Being a believer in determinism I have to accept that since my birth and the first design concepts of the Brittany ferry “Bretagne”, I had been hurtling towards a moment of destiny. Ahead of us lay a starry night, our traditional Earth moving kiss on the deck as Angleterre slipped away to the north and a hairy Frenchman in orange overalls spraying water with a hose. As we crossed the heli-pad my leg folded under me with an agonising pop. As I lay felled by the French like Admiral Nelson at Trafalgar, I began to wonder how the crew of the rescue helicopter would be able to reach me on the treacherous gloss painted skid pan deck. I guess they carry a good supply of crutches. I knew that my Easter at home in France was not to be. Gilles cajoled and dragged me to the cabin and we summoned the nurse. She found the solitary ship’s ice pack. 


On arrival in France my leg resembled a black blue and green mottled snake that had swallowed a football. Our home lay 300 miles to the south and I could not bend my leg. We decided to keep me on ice in the cabin (they pickled Nelson in Brandy – but I did not think that Brittany Ferries would supply a barrel) and go back to the UK where we live a few minutes from the port. As a Brit I can get medical attention in the UK without complication and a long stay in a hospital miles from any home lacked appeal.

If you really want to feel insecure – plonk yourself in a wheelchair as a captive patient. The following afternoon as we approached the shores of Britain, Gilles decided to take me out for a spin. Watching paralympic sport on TV had obviously inspired him into some kinda wheelchair sprint fantasy accompanied by Formula One racing car noises. He’ll make someone a lovely husband when he grows up. He does the same tricks with supermarket trolleys. You do realise just how tough it is for folks in wheelchairs. All manner of lumps and gulleys become hazards. With my leg straight out in front of me like a lance I felt like a jousting knight on a runaway horse. At the self service restaurant a chef tapped rather impatiently on his steel pots of vegetables demanding to know which I wanted. I would have told him but my eyes were about level with the tray track. “Does she like beans?” he asked Gilles. 

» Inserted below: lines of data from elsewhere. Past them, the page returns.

-- ==== Sys2Proof/Machine/PageStore.lean ====
section
/-! DEFINITION. Writes to the page registers: the states of a page (R52 to R55), configuration and live writes (R56), action bits (R599), what
a stored value brings about in its block, and writes through the pair alias as they are applied (R59). -/
namespace Sys2Proof.Machine

/-- The read-only registers that record something past, which SOFT_RESET takes back to their reset values; the others show what the block
holds, and go on showing it (DESIGN CHOICE on R55, log 26). -/
def recordReg (page off : Nat) : Bool :=
  (page == 0x000 && (off == 0x808 || off == 0x80C)) || (page == 0x070 && (off == 0x808 || off == 0x80C || off == 0x810)) ||
  (page == 0x072 && (off == 0x804 || off == 0x808)) || (page == 0x0C0 && (off == 0x810 || off == 0x814)) ||
  (page == 0x0C1 && (off == 0x800 || off == 0x804)) || (page == 0x0D1 && decide (0x808 ≤ off) && decide (off ≤ 0x818)) ||
  (page == 0x0B0 && (off == 0x808 || off == 0x80C || off == 0x810)) || (page == 0x0E1 && (off == 0x808 || off == 0x80C)) ||
  (page == 0x130 && (off == 0x800 || off == 0x80C || off == 0x810)) || (page == 0x140 && off == 0x808) ||
  (decide (0x240 ≤ page) && decide (page < 0x270) && off == 0x804)

/-- Whether a register keeps its word through SOFT_RESET (R55): the identity and snapshot number of the header, and what is read-only and
shows the block's present state. -/
def keepsWord (page off : Nat) : Bool :=
  off == 0x000 || off == 0x004 || off == 0x020 || off == 0x024 || (decide (0x800 ≤ off) && !recordReg page off)

/-- The interrupt source of a register of the source pages (R510). -/
def sourceNumber (page off : Nat) : Option Nat :=
  if 0x111 ≤ page ∧ page ≤ 0x114 ∧ 0x100 ≤ off ∧ off < 0x500 then some ((page - 0x111) * 256 + (off - 0x100) / 4) else none

/-- Whether an offset is that of a doorbell of the Post Box page (R144, R158). -/
def isDoorbell (page off : Nat) : Bool := page == 0x051 && decide (0x500 ≤ off) && decide (off < 0x700)

/-- Whether a written word sets an action bit that acts only while its page is RUNNING (R599). -/
def actsRunning (page off : Nat) (v : Word) : Bool :=
  (page == 0x070 && off == 0x10C && v.getLsbD 4) || (page == 0x0C1 && off == 0x114 && v.getLsbD 0) ||
  (page == 0x386 && decide (0x100 ≤ off) && decide (off < 0x120) && (v.getLsbD 0 || v.getLsbD 1)) ||
  (decide (0x300 ≤ page) && decide (page < 0x340) && page % 4 == 1 && off == 0x110 && v.getLsbD 31) ||
  (page == 0x130 && off == 0x100 && v.getLsbD 31) || (page == 0x032 && off == 0x100 && v.getLsbD 31)

/-- Whether a written word sets an action bit that only machine-mode cores may set (R189, R548, R559, R573). -/
def actsMachine (page off : Nat) (v : Word) : Bool :=
  v.getLsbD 0 && ((page == 0x070 && off == 0x110) || (page == 0x020 && off == 0x100) || (page == 0x031 && off == 0x100) ||
    (page == 0x040 && off == 0x104))
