/-- A line of the patch area is lost. -/
def patchLost (c : Chip) (off source : Nat) : Chip :=
  let n := (off - c.regionBase 16) / 4096
  match c.trm.patchChains.find? fun x => x.2.contains n with
  | some x => c.storeLost x.1 ((c.patchOf x.1).filter fun l => c.patchOff l / 64 == off / 64) source
  | none => c

/-- A slot of the parcel cache is lost: the slots of a set are numbered in the order of its parcels (R444). -/
def slotLost (c : Chip) (off : Nat) : Chip :=
  let o := off - c.regionBase 17
  match (c.trm.pcache.filter fun x => c.pcacheSet x.1 == o / 2 ^ 20)[o % 2 ^ 20 / 65536]? with
  | some x => c.pcacheDrop x.1
  | none => c

/-- An entry of the Dead-Letter Log ring is lost (R444). -/
def ringEntryLost (c : Chip) (off : Nat) : Chip :=
  let n := (off - c.regionBase 15) / 64
  let here (e : DloEntry) : Bool := e.seq % 2 ^ c.cfg F.DLO_DLO_CFG_RING_LOG2 == n
  if c.ras.ring.any here then { c with ras := { c.ras with ring := c.ras.ring.filter fun e => !here e } }.cnt K.DLO_LOST_ENTRIES else c

/-- A line of a region that the Metadata Cache reaches is lost, by its MDC line (R444, R445): the unit of 256 B that the cache fetches. -/
def mdcLineLost (c : Chip) (line source : Nat) : Chip :=
  match c.mdcRegion line with
  | 1 => ((c.trm.ext.filter fun x => extLine x.1 == line && x.2.state != 0).map (·.1)).foldl (fun c e => c.extentLost source e) c.mapLineLost
  | 2 => c.mapLineLost.parcelLineLost source (line - 2 ^ 22)
  | 3 => (c.dirtyLineLost line).cnt K.RAS_REGION_REBUILDS
  | 4 => c.cnt K.RAS_REGION_REBUILDS
  | 5 => (c.indexLineLost (line - c.regionLine 5)).cnt K.RAS_REGION_REBUILDS
  | 6 => ((c.trm.pcache.filter fun x => c.pcacheLine x.1 == line).foldl (fun c x => c.pcacheDrop x.1) c).cnt K.RAS_REGION_REBUILDS
  | 7 => ((c.che.shadow.filter fun x => c.shadowLine x.1 == line).map (·.1)).foldl (fun c k => c.entryFails (k * 64)) c
  | 8 => ((List.range 2048).foldl (fun c i => c.markChange ((line - c.regionLine 8) * 2048 + i)) c).cnt K.RAS_REGION_REBUILDS
  | _ => (c.fillLineLost line).cnt K.RAS_REGION_REBUILDS

/-- A line of a region reached directly is lost, by its region and offset (R444). The row and block tables are taken from their second copy. -/
def directLost (c : Chip) (region off source : Nat) : Chip :=
  match region with
  | 10 => (c.markRisk ((List.range 512).map fun i => (off - c.regionBase 10) / 64 * 512 + i)).cnt K.RAS_REGION_REBUILDS
  | 13 => (c.thresholdsLost ((off - c.regionBase 13) / 64)).cnt K.RAS_REGION_REBUILDS
  | 14 => (c.stagedLost off source).cnt K.RAS_REGION_REBUILDS
  | 15 => c.ringEntryLost off
  | 16 => (c.patchLost off source).cnt K.RAS_REGION_REBUILDS
  | 17 => (c.slotLost off).cnt K.RAS_REGION_REBUILDS
  | _ => c.cnt K.RAS_REGION_REBUILDS

/-- The region of R600 in which an offset of the layout lies, from 1. -/
def regionAt (c : Chip) (off : Nat) : Nat := ((List.range 17).filter fun i => decide (c.regionBase (i + 1) ≤ off)).length
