-- ==== Sys2Proof/Certificates/Slice0/Obligations.lean ====
section
/-! DEFINITION. The statements for the provers: what a step does with the queue, that every command completes and what it then does, what
it leaves as it was, and the invariant of memory. -/

open Sys2Proof Sys2Proof.Machine

/-! ## The step, memory, frames of whole families, and rules stated whole -/

/-- A step takes the command at the front of the queue and carries it out on the pair with the rest of the queue. -/
def Obligations.StepRunsTheFrontCommand : Prop :=
  ∀ (c : Instr) (l : List Instr) (s : State), step { s with pending := c :: l } = exec c { s with pending := l }

/-- The model's choice (assumption log): with no command waiting the pair idles. No command touches the queue of commands: after a step it is
what waited behind the front command. -/
def Obligations.QueueRule : Prop :=
  (∀ s : State, s.pending = [] → step s = .next s) ∧ (∀ s t : State, step s = .next t → t.pending = s.pending.tail)

/-- No step ends in a fault or a refusal: every command of the table has an effect, the identity where its trigger does not hold. -/
def Obligations.EveryStepAnswersNext : Prop := ∀ s : State, ∃ t : State, step s = .next t

/-- Every memory of both chips is in its canonical form right after power-up. -/
def Obligations.ResetMemoryCanonical : Prop := State.reset.memWf = true

/-- Every step keeps every memory of both chips in its one canonical form. -/
def Obligations.StepKeepsMemoryCanonical : Prop := ∀ s t : State, s.memWf = true → step s = .next t → t.memWf = true

/-- The frame of memory: a command that stores nothing leaves every byte of every memory of both chips as it was: the DRAM, the frames, the
packed parcels, the patches, and what the seal and the durable metadata hold. -/
def Obligations.StoringNothingKeepsMemory : Prop :=
  ∀ (c : Instr) (s t : State), c.mayStore = false → exec c s = .next t → ∀ (w : Twin) (a : Nat),
    Table.get zeroByte (t.chip w).dram a = Table.get zeroByte (s.chip w).dram a ∧
    Table.get zeroByte (t.chip w).trm.front a = Table.get zeroByte (s.chip w).trm.front a ∧
    Table.get zeroByte (t.chip w).trm.packed a = Table.get zeroByte (s.chip w).trm.packed a ∧
    Table.get zeroByte (t.chip w).trm.patch a = Table.get zeroByte (s.chip w).trm.patch a ∧
    Table.get zeroByte (t.chip w).svc.saved.front a = Table.get zeroByte (s.chip w).svc.saved.front a ∧
    Table.get zeroByte (t.chip w).svc.saved.patch a = Table.get zeroByte (s.chip w).svc.saved.patch a ∧
    Table.get zeroByte (t.chip w).svc.durable.front a = Table.get zeroByte (s.chip w).svc.durable.front a ∧
    Table.get zeroByte (t.chip w).svc.durable.patch a = Table.get zeroByte (s.chip w).svc.durable.patch a
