-- ==== Sys2Proof/Laws/Events.lean ====
section
/-! SUPPORT. Page events: an event sets its bit, and nothing that an event, an envelope or a record brings about clears one. -/
namespace Sys2Proof.Machine

/-- Every event bit that is set on `c` is set on `d`. -/
def EventsKept (c d : Chip) : Prop := ∀ p b, (c.rd p 0x010).getLsbD b = true → (d.rd p 0x010).getLsbD b = true

namespace EventsKept

theorem refl (c : Chip) : EventsKept c c := fun _ _ h => h
theorem trans {c d e : Chip} (h : EventsKept c d) (k : EventsKept d e) : EventsKept c e := fun p b x => k p b (h p b x)
theorem of_regs {c d : Chip} (h : d.regs = c.regs) : EventsKept c d := by
  intro p b x
  unfold Chip.rd at *
  rw [h]
  exact x

theorem wr (c : Chip) (p o : Nat) (v : Word) (ho : o < 4096) (h : o ≠ 0x010) : EventsKept c (c.wr p o v) := by
  intro q b x
  rw [Chip.rd_wr_ne _ _ _ _ _ _ fun e => h (regKey_inj (by decide) ho e).2.symm]
  exact x

theorem put (c : Chip) (f : Fld) (v : Nat) (ho : f.off < 4096) (h : f.off ≠ 0x010) : EventsKept c (c.put f v) := wr c _ _ _ ho h

theorem cnt (c : Chip) (k : Ctr) (n : Nat) : EventsKept c (c.cnt k n) := of_regs rfl
theorem mapHead (c : Chip) (h : Fin 24) (f : Head → Head) : EventsKept c (c.mapHead h f) := of_regs rfl
theorem mapVec (c : Chip) (h : Fin 24) (v : Nat) (f : Vec → Vec) : EventsKept c (c.mapVec h v f) := of_regs rfl

theorem foldl {α : Type} (g : Chip → α → Chip) (h : ∀ c x, EventsKept c (g c x)) (l : List α) : ∀ c, EventsKept c (l.foldl g c) := by
  induction l with
  | nil => exact refl
  | cons x r ih => exact fun c => (h c x).trans (ih (g c x))

theorem putOnWire (c : Chip) (es : List Envelope) : EventsKept c (c.putOnWire es) := by
  unfold Chip.putOnWire
  extract_lets all s d
  have hd : EventsKept c d := by
    refine trans ?_ (cnt _ _ _)
    exact of_regs rfl
  exact hd.trans (foldl _ (fun _ _ => cnt _ _ _) all d)

theorem transmit (c : Chip) (b : EnvBody) : EventsKept c (c.transmit b) := by
  unfold Chip.transmit
  refine trans ?_ (put _ _ _ (by decide) (by decide))
  refine trans ?_ (putOnWire _ _)
  exact of_regs rfl

theorem send (c : Chip) (b : EnvBody) : EventsKept c (c.send b) := by
  unfold Chip.send
  split
  · exact refl c
  · split
    · exact of_regs rfl
    · exact transmit c b

theorem post (c : Chip) (r : PmRecord) : EventsKept c (c.post r) := by
  unfold Chip.post
  split
  · exact refl c
  · refine trans ?_ (send _ _)
    refine trans ?_ (cnt _ _ _)
    refine trans ?_ (put _ _ _ (by decide) (by decide))
    exact of_regs rfl

theorem postEffect (c : Chip) (e : Effect) (gated : Bool) (ends : Option Ends) : EventsKept c (c.postEffect e gated ends) := by
  have h := post c (.effect e gated ends)
  unfold Chip.postEffect
  dsimp only
  split
  · exact h.trans (of_regs rfl)
  · exact h

theorem pushFlit (c : Chip) (h : Fin 24) (m : HostMsg) : EventsKept c (c.pushFlit h m) := by
  have hf : ∀ (c : Chip) (full : Bool), EventsKept c (c.histFull h full) := by
    intro c full
    unfold Chip.histFull
    split
    · exact (mapHead _ _ _).trans (cnt _ _ _)
    · exact refl c
  unfold Chip.pushFlit
  extract_lets x all lost d
  have hd : EventsKept c d := (mapHead _ _ _).trans (cnt _ _ _)
  exact hd.trans (hf _ _)

theorem setLog (c : Chip) (h : Fin 24) (l : Nat) (x : EventLog) : EventsKept c (c.setLog h l x) := by
  have e : (Chip.logFill h l).off = 0x808 := by
    unfold Chip.logFill
    split <;> rfl
  unfold Chip.setLog
  exact (mapHead _ _ _).trans (put _ _ _ (by rw [e]; decide) (by rw [e]; decide))

theorem holdMsix (c : Chip) (h : Fin 24) (v : Nat) : EventsKept c (c.holdMsix h v) := by
  unfold Chip.holdMsix
  split
  · exact refl c
  · exact (mapVec _ _ _ _).trans (cnt _ _ _)

theorem sendMsix (c : Chip) (h : Fin 24) (v : Nat) : EventsKept c (c.sendMsix h v) := by
  unfold Chip.sendMsix
  extract_lets x d first e
  have hd : EventsKept c d := mapVec _ _ _ _
  have he : EventsKept d e := (holdMsix d h v).trans (mapHead _ _ _)
  clear_value e first
  split
  · split
    · exact (hd.trans he).trans (pushFlit _ _ _)
    · exact hd.trans he
  · split
    · exact hd.trans (mapVec _ _ _ _)
    · split
      · exact hd.trans (holdMsix _ _ _)
      · exact hd.trans ((pushFlit _ _ _).trans (cnt _ _ _))

theorem cause (c : Chip) (h : Fin 24) (v : Nat) : EventsKept c (c.cause h v) := by
  unfold Chip.cause
  dsimp only
  split
  · exact (mapVec _ _ _ _).trans (sendMsix _ h v)
  · exact mapVec _ _ _ _

theorem deliverWith (ev : Chip → Nat → Nat → Chip) (hev : ∀ c p b, EventsKept c (ev c p b)) (c : Chip) (page b : Nat) :
    EventsKept c (c.deliverWith ev page b) := by
  have h1 : EventsKept c (if bitsOf (c.rd page 0x01C) 20 1 = 1 then ({ c with mctpOut := c.mctpOut ++ [c.eventRec page b 0 0] } : Chip) else c) := by
    split
    · exact of_regs rfl
    · exact refl c
  have hl : ∀ (c : Chip) (h : Fin 24) (l : Nat) (r : EventRec), EventsKept c (c.logRecordWith ev h l r) := by
    intro c h l r
    refine trans (d := c.enterLogWith ev h l r) ?_ (post _ _)
    unfold Chip.enterLogWith
    dsimp only
    split
    · exact (setLog c h l _).trans ((cnt _ _ _).trans (hev _ _ _))
    · split
      · exact (setLog c h l _).trans (cause _ _ _)
      · exact setLog c h l _
  unfold Chip.deliverWith
  dsimp only
  generalize (if bitsOf (c.rd page 0x01C) 20 1 = 1 then ({ c with mctpOut := c.mctpOut ++ [c.eventRec page b 0 0] } : Chip) else c) = d at h1
  have h2 : ∀ l r, EventsKept c (d.logHereWith ev l r) := by
    intro l r
    refine h1.trans ?_
    unfold Chip.logHereWith
    refine foldl _ (fun c h => ?_) _ d
    split
    · exact hl _ _ _ _
    · exact refl c
  repeat' split
  all_goals first
    | with_reducible exact h1
    | with_reducible exact h2 _ _
    | with_reducible exact (h2 _ _).trans (send _ _)

/-- The write that sets a bit of EVT_STATUS. -/
theorem setBit (c : Chip) (p n : Nat) : EventsKept c (c.wr p 0x010 (c.rd p 0x010 ||| BitVec.ofNat 32 n)) := by
  intro q b x
  by_cases h : regKey q 0x010 = regKey p 0x010
  · obtain ⟨rfl, -⟩ := regKey_inj (by decide) (by decide) h
    rw [Chip.rd_wr_same, BitVec.getLsbD_or, x, Bool.true_or]
  · rw [Chip.rd_wr_ne _ _ _ _ _ _ h]
    exact x

theorem raiseN (n : Nat) : ∀ (c : Chip) (page b : Nat), EventsKept c (Chip.raiseN n c page b) := by
  induction n with
  | zero => exact fun c page b => setBit c page _
  | succ n ih =>
    intro c page b
    unfold Chip.raiseN
    dsimp only
    split
    · exact refl c
    · split
      · exact (setBit c page _).trans (deliverWith _ ih _ _ _)
      · exact setBit c page _

theorem raiseBit (c : Chip) (page b : Nat) : EventsKept c (c.raiseBit page b) := raiseN 25 c page b
theorem raise (c : Chip) (f : Fld) : EventsKept c (c.raise f) := raiseBit c _ _
theorem deliverEvent (c : Chip) (page b : Nat) : EventsKept c (c.deliverEvent page b) := deliverWith _ raiseBit c page b

theorem toHost (c : Chip) (h : Fin 24) (m : HostMsg) : EventsKept c (c.toHost h m) := by
  unfold Chip.toHost Chip.raiseHist
  split
  · exact (pushFlit c h m).trans ((mapHead _ _ _).trans (raiseN 25 _ _ _))
  · exact pushFlit c h m

end EventsKept

namespace Chip

/-- An event that occurs has its bit set. -/
theorem raiseBit_sets (c : Chip) (page b : Nat) (hb : b < 32) : ((c.raiseBit page b).rd page 0x010).getLsbD b = true := by
  have h : (((c.wr page 0x010 (c.rd page 0x010 ||| BitVec.ofNat 32 (2 ^ b))).rd page 0x010)).getLsbD b = true := by
    rw [rd_wr_same, BitVec.getLsbD_or, BitVec.getLsbD_ofNat, Nat.testBit_two_pow_self]
    simp [hb]
  unfold raiseBit raiseN
  dsimp only
  split
  · assumption
  · split
    · exact EventsKept.deliverWith _ (EventsKept.raiseN 24) _ _ _ _ _ h
    · exact h

/-- An event bit read as a field. -/
theorem is_event (c : Chip) (f : Fld) (ho : f.off = 0x010) (hw : f.width = 1) : c.is f = (c.rd f.page 0x010).getLsbD f.lo := by
  unfold is get
  rw [ho, hw]
  unfold bitsOf BitVec.getLsbD
  rw [Nat.testBit_eq_decide_div_mod_eq, Nat.shiftRight_eq_div_pow]
  rw [Bool.eq_iff_iff]
  simp

/-- An event named by its field stands after it occurs. -/
theorem raise_is (c : Chip) (f : Fld) (ho : f.off = 0x010) (hw : f.width = 1) (hb : f.lo < 32) : (c.raise f).is f = true := by
  rw [is_event _ _ ho hw]
  exact raiseBit_sets c _ _ hb

/-- An event that stands goes on standing. -/
theorem is_kept {c d : Chip} (h : EventsKept c d) (f : Fld) (ho : f.off = 0x010) (hw : f.width = 1) (hs : c.is f = true) : d.is f = true := by
  rw [is_event _ _ ho hw] at *
  exact h _ _ hs

end Chip

end Sys2Proof.Machine
end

About halfway across the English Channel the UK coastguard carried out a helicopter rescue exercise. Gilles wanted to offer me to the Captain  as an authentic casualty. The red and white whirly-bird 
hovered above the ship while a guy dangled with a stretcher above the deck. Luckily he kept himself clipped on to his rope. 


Eventually I was trundled back to the car deck and levered into the car. Some 23 hours after we had boarded the ferry we got off again at exactly the same point. I must say that all of the crew of the Brittany ferry Bretagne were kind and helpful – but I’m not so sure about the orange guy with the hose. 


As for the future – well it looks a bit insecure on one leg. Much talk of quadriceps tendons and cartilage looks certain.  


Emma thinx: If you’re hoping the Earth will move, find firm ground.